Where do you live that you can bring dogs on a bus!?


----------



## brankulo (Jan 5, 2010)

i am in denver. here as everywhere else dogs cant ride buses except service dogs. however it depends on driver if he would accept dog on board. since i ride same bus with same driver every day i only have to deal with two drivers. i convinced them that she will do fine and they let me ride with her. also, i was told by my friend that you can buy reflective vest and service dog sticker on amazon and than there will be no questions.


----------



## Vlicked (Jun 19, 2008)

Hey!! I'm up in Boulder. Did you get your V from someone out here?

That's pretty neat the driver will let you on. I would also say the more she rides, the more she'll become acclimated. And definitely lots of treats for good behavior. I'd think she'd just be overly excited with the passengers more than anything. If the noises of the bus bother her, maybe you could just stand at a bus stop while buses keep going by to get her used to it. Maybe not today, though, because it's cold out there!


----------



## Kailua (Feb 12, 2009)

That's great that you can take your dog to work. I wish I could ... I'm surprised to find that dogs are allowed on the bus. I'm sure she'll get used to the routine eventually.


----------



## brankulo (Jan 5, 2010)

we didnt get her from boulder vizsla. our neighbor on next streets breeds vizlas too, we got it from them. 

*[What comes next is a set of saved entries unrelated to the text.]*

-- ==== Sys2Proof/Laws/Tables.lean ====
section
/-! SUPPORT. Laws of keyed tables and of memory: what a read gives after a write, and that memory keeps its canonical form. -/

namespace Sys2Proof.Machine

variable {α β : Type}

@[simp] theorem tget_tset_self (t : Tab α) (k : Nat) (a : α) : tget (tset t k a) k = some a := by
  induction t with
  | nil => simp [tset, tget]
  | cons e t ih => grind [tset, tget]

theorem tget_tset_ne (t : Tab α) {k j : Nat} (a : α) (h : j ≠ k) : tget (tset t k a) j = tget t j := by
  induction t with
  | nil => simp [tset, tget, h]
  | cons e t ih => grind [tset, tget]

theorem tget_tset (t : Tab α) (k j : Nat) (a : α) : tget (tset t k a) j = if j = k then some a else tget t j := by
  split
  · next h => subst h; simp
  · next h => exact tget_tset_ne t a h

theorem tget_tmod (t : Tab α) (k j : Nat) (f : α → α) :
    tget (tmod t k f) j = if j = k then (tget t k).map f else tget t j := by
  unfold tmod
  cases h : tget t k with
  | none => by_cases e : j = k <;> simp_all
  | some a => by_cases e : j = k <;> simp_all [tget_tset]

@[simp] theorem tget_tmod_self (t : Tab α) (k : Nat) (f : α → α) : tget (tmod t k f) k = (tget t k).map f := by
  simp [tget_tmod]

theorem tset_tset (t : Tab α) (k : Nat) (a b : α) : tset (tset t k a) k b = tset t k b := by
  induction t with
  | nil => simp [tset]
  | cons c t ih => grind [tset]

theorem tmod_tmod (t : Tab α) (k : Nat) (f g : α → α) : tmod (tmod t k f) k g = tmod t k fun a => g (f a) := by
  cases h : tget t k with
  | none => simp [tmod, h]
  | some a => simp [tmod, h, tset_tset]

@[simp] theorem tget_tmap (t : Tab α) (f : Nat → α → α) (k : Nat) : tget (tmap t f) k = (tget t k).map (f k) := by
  induction t with
  | nil => rfl
  | cons e t ih => simp only [tmap, List.map_cons, tget]; grind [tmap]

theorem tget_map (t : Tab α) (f : Nat → α → β) (k : Nat) :
    tget (t.map fun e => (e.1, f e.1 e.2)) k = (tget t k).map (f k) := by
  induction t with
  | nil => rfl
  | cons e t ih => simp only [List.map_cons, tget]; grind

theorem tget_tdel (t : Tab α) (k j : Nat) : tget (tdel t k) j = if j = k then none else tget t j := by
  induction t with
  | nil => simp [tdel, tget]
  | cons e t ih => grind [tdel, tget]

theorem tget_mem {t : Tab α} {k : Nat} {a : α} (h : tget t k = some a) : (k, a) ∈ t := by
  induction t with
  | nil => simp [tget] at h
  | cons e t ih => grind [tget]

theorem rget_tset (t : Tab Word) (k j : Nat) (x : Word) : rget (tset t k x) j = if j = k then x else rget t j := by
  simp only [rget, tget_tset]; split <;> simp

/-- The canonical form as a property of a sorted list. -/
theorem memWf_iff (m : List Host.Cell) :
    memWf m = true ↔ (∀ c ∈ m, c.2 ≠ 0) ∧ m.Pairwise fun c d => c.1 < d.1 := by
  induction m with
  | nil => simp [memWf]
  | cons c m ih =>
    cases m with
    | nil => simp [memWf]
    | cons d m =>
      simp only [memWf, Bool.and_eq_true, ih, List.pairwise_cons, List.mem_cons]
      grind

theorem mem_tset {t : Tab α} {k : Nat} {a : α} {e : Nat × α} (h : e ∈ tset t k a) : e = (k, a) ∨ e ∈ t := by
  induction t with
  | nil => simpa [tset] using h
  | cons c t ih => grind [tset]

theorem memWf_memSet {m : List Host.Cell} (h : memWf m = true) (a : Nat) (b : Byte) : memWf (memSet m a b) = true := by
  rw [memWf_iff] at h ⊢
  unfold memSet
  split
  · exact ⟨fun c hc => h.1 c (List.mem_filter.1 hc).1, h.2.filter _⟩
  · next hb =>
    refine ⟨fun c hc => ?_, ?_⟩
    · rcases mem_tset hc with rfl | hc
      · simpa [emptyByte] using hb
      · exact h.1 c hc
    · have h2 := h.2
      clear h
      induction m with
      | nil => simp [tset]
      | cons c m ih =>
        simp only [List.pairwise_cons] at h2
        simp only [tset]
        split
        · next e => subst e; exact List.pairwise_cons.2 ⟨h2.1, h2.2⟩
        · split
          · next e1 e2 =>
            refine List.pairwise_cons.2 ⟨fun d hd => ?_, List.pairwise_cons.2 h2⟩
            rcases List.mem_cons.1 hd with rfl | hd
            · exact e2
            · exact Nat.lt_trans e2 (h2.1 d hd)
          · next e1 e2 =>
            refine List.pairwise_cons.2 ⟨fun d hd => ?_, ih h2.2⟩
            rcases mem_tset hd with rfl | hd
            · simp only; omega
            · exact h2.1 d hd

theorem memWf_memPut {m : List Host.Cell} (h : memWf m = true) (a : Nat) (bs : List Byte) : memWf (memPut m a bs) = true := by
  induction bs generalizing m a with
  | nil => exact h
  | cons b bs ih => exact ih (memWf_memSet h a b) (a + 1)

theorem memGet_memSet (m : List Host.Cell) (a b : Nat) (x : Byte) :
    memGet (memSet m a x) b = if b = a then x else memGet m b := by
  unfold memGet memSet
  split
  · next h => subst h; rw [tget_tdel]; split <;> simp [emptyByte]
  · rw [tget_tset]; split <;> simp

theorem memGet_memPut (m : List Host.Cell) (a b : Nat) (bs : List Byte) :
    memGet (memPut m a bs) b = if h : a ≤ b ∧ b - a < bs.length then bs[b - a] else memGet m b := by
  induction bs generalizing m a with
  | nil => simp [memPut]
  | cons x bs ih =>
    simp only [memPut, ih, memGet_memSet, List.length_cons]
    by_cases h : b = a
    · subst h; simp
    · by_cases h2 : a ≤ b ∧ b - a < bs.length + 1
      · rw [dif_pos (by omega), dif_pos h2]
        obtain ⟨k, hk⟩ : ∃ k, b - a = k + 1 := ⟨b - a - 1, by omega⟩
        simp [hk, show b - (a + 1) = k by omega]
      · rw [dif_neg (by omega), dif_neg h2]; simp [h]

theorem length_memBytes (m : List Host.Cell) (a n : Nat) : (memBytes m a n).length = n := by
  induction n generalizing a with
  | zero => rfl
  | succ n ih => simp [memBytes, ih]

theorem getElem_memBytes (m : List Host.Cell) (a n i : Nat) (h : i < (memBytes m a n).length) :
    (memBytes m a n)[i] = memGet m (a + i) := by
  induction n generalizing a i with
  | zero => simp [memBytes] at h
  | succ n ih =>
    cases i with
    | zero => simp [memBytes]
    | succ i => simp only [memBytes, List.getElem_cons_succ]; rw [ih]; congr 1; omega

/-- Bytes read where they were written are the bytes written. -/
theorem memBytes_memPut_self (m : List Host.Cell) (a : Nat) (bs : List Byte) :
    memBytes (memPut m a bs) a bs.length = bs := by
  apply List.ext_getElem
  · simp [length_memBytes]
  · intro i h1 h2
    rw [getElem_memBytes, memGet_memPut, dif_pos (by omega)]
    simp

end Sys2Proof.Machine
end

it is nice to have her around all day even at work. i am wandering how long will it last and how much longer will my employer is going to let her come. she is getting more crazy around here every day


----------



## Vlicked (Jun 19, 2008)

We didn't get ours from them either. I still swear we were outcast in the club because of it 

at that age, Vs are full of spit and fire. Speaking from experience, I know they can be excitable at the office with all those people who are coming just to see them (or so they think). But the more you make it part of their routine and correct and teach them wrong and right, the better it will get!

Good luck!


----------